COMER SALUDABLEMENTE: DE LA META AL VALOR

Uno de los mayores desafíos para el profesional de la nutrición es lograr que sus pacientes se sientan motivados para cambiar su alimentación. Y es que no siempre nos encontramos igual de motivados para hacer cambios. La misma persona puede presentar diferentes estados y tipos de motivación. Por ejemplo, puede ser que el paciente acuda a consulta con una motivación extrínseca,  como perder peso para caber en el vestido que quiere ponerse en la boda de su hermana.

Perfecto! Eso es lo que le ha motivado y es importante que respetemos ese factor motivacional y no le hablemos al paciente de niveles de colesterol, que es lo que a ti más te ha preocupado.

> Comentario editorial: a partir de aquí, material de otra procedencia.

-- ==== Sys2Proof/Machine/Dispatch.lean ====
section
/-! DEFINITION. The dispatch of a command to its meaning, one arm per constructor. -/
namespace Sys2Proof.Machine
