-- ==== Sys2Proof/Machine/Core.lean ====
section
/-! DEFINITION. The machine as the host takes it. -/

def Sys2Proof.core : Host.Core :=
  { State := Sys2Proof.Machine.State, Fault := Sys2Proof.Machine.Fault, Refusal := Sys2Proof.Machine.Refusal,
    step := Sys2Proof.Machine.step, reset := Sys2Proof.Machine.State.reset }
end

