/-- Scan and conversions (R205 to R226). The arithmetic of a spot rests on log 39, temperatures on log 40, the OVER flags and the
flags of an overvoltage slot on log 42, FIRST after reset on log 44, REFSUSP on log 43, and the time after a second overload on log 112. -/
def Obligations.ScansAndConversions : Prop :=
  ∀ (s : State) (c : Nat) (m : FeMeas),
    let x := s.feChan c
    let plainOf (i : Nat) (m : FeMeas) : Word × Word × Word :=
      let q0 := if s.feModeOf i = 3 then subF m.raw m.aux else m.raw
      let q := addF (mulF (s.feCorr i 1) q0) (s.feCorr i 2)
      let sub := feSub (s.reg (feCfgK i))
      (q0, q, if feIsRtd (s.feModeOf i) then Config.rtdTemp sub q
        else if s.feModeOf i = 5 then Config.tcTemp sub (addF q (Config.tcEmf sub m.aux)) else q)
    let zOf (i : Nat) (m : FeMeas) (code : Nat) : Word × Word :=
      let iq := spotIq (feAcq (s.reg (feCfgK i))) code (m.spots.getD ((s.feSpots i).idxOf code) [])
      let w := s.reg (Reg.FE_CHCFG (i / 4))
      let z (x : Word) := fpNegate (divF (mulF (fpNat (cfPf (fld w 5 4))) x) (vexc (fld w 7 6)))
      (z iq.1, z iq.2)
    let epsOf (i : Nat) (m : FeMeas) (code : Nat) : Word × Word :=
      let z := zOf i m code
      let gr := s.feCorr i (4 + 2 * code)
      let gi := s.feCorr i (5 + 2 * code)
      (divF (subF (mulF gr z.1) (mulF gi z.2)) (s.feCorr i (40 + code)),
        fpNegate (divF (addF (mulF gr z.2) (mulF gi z.1)) (s.feCorr i (40 + code))))
    let psiOf (i : Nat) (sl : FeSlot) (m : FeMeas) : Option Word :=
      let P := sl.profile.getD (s.profileWords (feProf (s.reg (feCfgK i))))
      let e1 := epsOf i m (fld (P.getD 25 0) 3 0)
      let e2 := epsOf i m (fld (P.getD 25 0) 7 4)
      let a := subF e1.1 0x3F800000
      let c := subF e2.1 0x3F800000
      let psi := addF (divF (subF e1.1 e2.1) a) (mulF (P.getD 26 0) (divF e2.2 c))
      if fpLt a 0x3D4CCCCD || fpLt c 0x3D4CCCCD || fpIsNaN psi then none else some psi
    let tcompOf (i : Nat) : Bool :=
      let tk := fiFe (feTin (s.reg (feCfgK i)))
      !bitAt (s.fiRead (tk + 2)) 0 ||
        decide ((s.fiRead (tk + 4)).toNat + (s.fiRead (tk + 5)).toNat * 2 ^ 32 + 10000000000 < s.dtb)
    let dielValue (i : Nat) (sl : FeSlot) (m : FeMeas) : Word :=
      let C := sl.profile.getD (s.profileWords (feProf (s.reg (feCfgK i))))
      let T := s.fiRead (fiFe (feTin (s.reg (feCfgK i))))
      match psiOf i sl m with
      | none => 0x7FC00000
      | some psi =>
        let h (x a b c d e : Word) : Word := addF (mulF (addF (mulF (addF (mulF (addF (mulF e x) d) x) c) x) b) x) a
        let row (r : Nat) : Word :=
          h psi (C.getD (5 * r) 0) (C.getD (5 * r + 1) 0) (C.getD (5 * r + 2) 0) (C.getD (5 * r + 3) 0) (C.getD (5 * r + 4) 0)
        if tcompOf i then 0x7FC00000 else h T (row 0) (row 1) (row 2) (row 3) (row 4)
    (x.slot ≠ none → exec (.inputSlotStart c) s = .next s) ∧
    (∀ i rest, c < 48 → x.slot = none → x.freeAt ≤ s.dtb → s.onSafe = false → x.todo.filter s.feEligible = i :: rest →
      let cfg := s.reg (feCfgK i)
      fld cfg 31 28 ≠ 1 →
      let due := s.dtb + (200 + s.regF (feSetK i) 15 0 * 1000 + feSamples (fld cfg 27 25) * 32)
      ∃ t, exec (.inputSlotStart c) s = .next t ∧ State.Only [.fe] s t ∧ (∀ k, k ≠ c → t.feChan k = s.feChan k) ∧
        t.feChan c = { x with
          slot := some ⟨i, s.dtb, due, s.regF Reg.FE_GSTAT 1 0, [], [], false, false, none⟩, todo := rest,
          scanStart := some (x.scanStart.getD s.dtb) }) ∧
    ∀ sl, x.slot = some sl →
      let i := sl.input
      let y := s.feIn i
      (s.dtb < sl.due → exec (.conversionBoundary c m) s = .next s) ∧
      (sl.due ≤ s.dtb → s.onSafe = false → s.isPending (fePage c) = false →
        (0 < y.discard → ∃ t, exec (.conversionBoundary c m) s = .next t ∧ State.Only [.fe, .act] s t ∧
          (t.feIn i).discard = y.discard - 1 ∧ (t.feChan c).slot = none) ∧
        (y.discard = 0 → y.hidx < 32 → sl.ref < 4 →
          let mode := s.feModeOf i
          let cfg := s.reg (feCfgK i)
          let k := fiFe i
          let win := cmWindow mode (s.reg (feCmK i))
          let v := if mode = 1 then dielValue i sl m else (plainOf i m).2.2
          ∃ t, exec (.conversionBoundary c m) s = .next t ∧ State.Only [.image, .marked, .fe, .act, .recd] s t ∧
            let is (b : Nat) : Bool := bitAt (t.fiWord (k + 2)) b
            (t.feChan c).slot = none ∧ (t.feChan c).freeAt = s.dtb + (if mode = 5 ∨ mode = 7 ∨ mode = 8 then 100000 else 0) ∧
            (t.feIn i).seq = (y.seq + 1) % 2 ^ 32 ∧ (t.feIn i).hidx = (y.hidx + 1) % 32 ∧ (t.feIn i).first = false ∧
            t.reg (Reg.FE_CONV (i / 4)) = s.reg (Reg.FE_CONV (i / 4)) + 1 ∧
            (∀ j, j ≠ c → t.feChan j = s.feChan j) ∧ (∀ j, j ≠ i → t.feIn j = s.feIn j) ∧
            (∀ a, (a < k ∨ k + 128 ≤ a) → t.fiWord a = s.fiWord a) ∧
            t.fiWord (k + 3) = BitVec.ofNat 32 (y.seq + 1) ∧ t.fiWord (k + 35) = BitVec.ofNat 32 (y.seq + 1) ∧
            t.fiWord (k + 4) = BitVec.ofNat 32 s.dtb ∧ t.fiWord (k + 5) = BitVec.ofNat 32 (s.dtb / 2 ^ 32) ∧
            t.fiWord (k + 7) = m.cmv ∧ t.fiWord (k + 13) = s.reg Reg.FE_CALSEQ ∧ t.fiWord (k + 14) = BitVec.ofNat 32 y.hidx ∧
            t.fiWord k = (if is 0 then v else 0x7FC00000) ∧
            t.fiWord (k + 64 + 2 * y.hidx) = BitVec.ofNat 32 s.dtb ∧ t.fiWord (k + 65 + 2 * y.hidx) = t.fiWord k ∧
            is 0 = (fld (t.fiWord (k + 2)) 15 6 == 0 && s.refUsable) ∧ is 2 = y.first ∧
            is 3 = (s.regF Reg.FE_REFSTAT 7 0 != 0 || sl.susp) ∧ is 4 = s.fe.disagree ∧
            is 10 = (!sl.ovp && (fpLtRat m.cmv win.1 10 || fpGtRat m.cmv win.2 10)) ∧ is 11 = sl.ovp ∧
            is 14 = decide (s.fe.cal.sel = some i) ∧ fld (t.fiWord (k + 2)) 19 16 = mode ∧
            fld (t.fiWord (k + 2)) 21 20 = sl.ref ∧ is 22 = !s.feCalibrated i ∧ is 1 = false ∧ is 12 = false ∧
            (mode ≠ 1 →
              let q := (plainOf i m).2.1
              let sub := feSub cfg
              let p : Nat := if sub = 1 then 10 else 1
              let flags (op sh rv ov : Bool) : Prop :=
                is 7 = (!sl.ovp && op) ∧ is 8 = (!sl.ovp && sh) ∧ is 9 = (!sl.ovp && rv) ∧ is 6 = (!sl.ovp && ov)
              t.fiWord (k + 1) = (plainOf i m).1 ∧ t.fiWord (k + 6) = (if mode = 3 ∨ mode = 5 then m.aux else 0) ∧
              is 5 = false ∧ is 13 = false ∧ is 15 = false ∧
              ((mode = 2 ∨ mode = 3 ∨ mode = 4) → flags m.leadOpen (fpLtRat q (15 * p) 1) (mode != 2 && fpLtRat m.aux (-1) 1)
                (fpGtRat q (400 * p) 1 || fpGtRat v 850 1 || (!fpLtRat q (15 * p) 1 && fpLtRat v (-200) 1))) ∧
              (mode = 5 → flags m.leadOpen false (fpLtRat v (-60) 1) (fpGtRat v (min 1000 (Config.tcHigh sub)) 1 ||
                fpLtRat v (Config.tcLow sub) 1 || fpGtRat q 80 1 || fpLtRat q (-10) 1)) ∧
              (mode = 6 → flags (fpLtRat q 18 5) (fpGtRat q 25 1) (fpLtRat q (-1) 5)
                (!fpIsNaN q && !fpLtRat q 21 1 && !fpGtRat q 25 1)) ∧
              (mode = 7 → flags m.leadOpen false (fpLtRat q (-3) 10) (fpGtRat q 54 5)) ∧
              (mode = 8 → flags m.leadOpen m.limit false (fpLtRat q 0 1 || fpGtRat q 1 1))) ∧
            (mode = 1 → m.spots.length = (s.feSpots i).length →
              let codes := s.feSpots i
              let P := sl.profile.getD (s.profileWords (feProf cfg))
              let f1 := fld (P.getD 25 0) 3 0
              let f2 := fld (P.getD 25 0) 7 4
              let T := s.fiRead (fiFe (feTin cfg))
              let psi := psiOf i sl m
              (∀ j code, j < 8 → codes[j]? = some code → t.fiWord (k + 16 + 2 * j) = (epsOf i m code).1 ∧
                t.fiWord (k + 17 + 2 * j) = (epsOf i m code).2 ∧
                fld (t.fiWord (k + 32 + j / 4)) (8 * (j % 4) + 7) (8 * (j % 4)) = code % 256) ∧
              t.fiWord (k + 34) = BitVec.ofNat 32 y.ovl ∧ t.fiWord (k + 12) = BitVec.ofNat 32 (feProf cfg) ∧ t.fiWord (k + 6) = T ∧
              (codes.contains f1 = true → t.fiWord (k + 8) = (epsOf i m f1).1 ∧ t.fiWord (k + 9) = (epsOf i m f1).2) ∧
              (codes.contains f2 = true → t.fiWord (k + 10) = (epsOf i m f2).1 ∧ t.fiWord (k + 11) = (epsOf i m f2).2) ∧
              (codes.contains f1 = true → codes.contains f2 = true →
                t.fiWord (k + 1) = psi.getD 0x7FC00000 ∧ is 15 = (!sl.ovp && psi.isNone) ∧ is 13 = (!sl.ovp && tcompOf i) ∧
                is 5 = (!sl.ovp && ((!tcompOf i && outside T (P.getD 27 0) (P.getD 28 0)) ||
                  outside (psi.getD 0x7FC00000) (P.getD 29 0) (P.getD 30 0) || outside v (P.getD 31 0) (P.getD 32 0))) ∧
                is 6 = (!sl.ovp && !sl.overloaded.isEmpty) ∧
                is 8 = (!sl.ovp && ((!codes.isEmpty && codes.all sl.overloaded.contains) || m.limit)) ∧
                is 7 = (!sl.ovp && (!codes.isEmpty && codes.all fun code =>
                  decide (100 * absSq (zOf i m code) < fpExact (s.feCorr i (40 + code)) * fpExact (s.feCorr i (40 + code))))) ∧
                is 9 = false)))) ∧
      exec (.terminalOvervoltage c) s = .next (s.setFeChan c { x with slot := some { sl with ovp := true } }) ∧
      ∀ spot, s.feModeOf i = 1 → (s.feSpots i).contains spot = true →
        (sl.overloaded.contains spot = true → exec (.dielOverload c spot) s = .next s) ∧
        (sl.overloaded.contains spot = false → sl.repeated.contains spot = true → ∃ (t : State) (due : Nat),
          exec (.dielOverload c spot) s = .next t ∧ State.Only [.fe] s t ∧ s.dtb + 2000 ≤ due ∧ t.feIn i = y ∧
          t.feChan c = { x with slot := some { sl with overloaded := spot :: sl.overloaded, due := due } }) ∧
        (sl.overloaded.contains spot = false → sl.repeated.contains spot = false → ∃ (t : State) (due : Nat),
          exec (.dielOverload c spot) s = .next t ∧ State.Only [.fe] s t ∧ s.dtb + 2000 ≤ due ∧
          t.feIn i = { y with ovl := (y.ovl + 1) % 2 ^ 32 } ∧
          t.feChan c = { x with slot := some { sl with repeated := spot :: sl.repeated, due := due } })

Por otro lado, sabemos que en este ejemplo, el «para qué» del objetivo de nuestra paciente la conecta con una motivación extrínseca, quiere decir que una vez llegue la boda, si no ha logrado conectar con otras motivaciones internas y dependiendo del tipo de tratamiento dietético que esa persona esté llevando a cabo, puede ser que abandone los cambios en su alimentación que estaba realizando. 

En cambio, cuando las personas nos movilizamos por una motivación intrínseca quiere decir que esas acciones que llevamos a cabo, en este caso realizar elecciones de comida saludable, las hacemos porque tienen que ver con nuestros VALORES.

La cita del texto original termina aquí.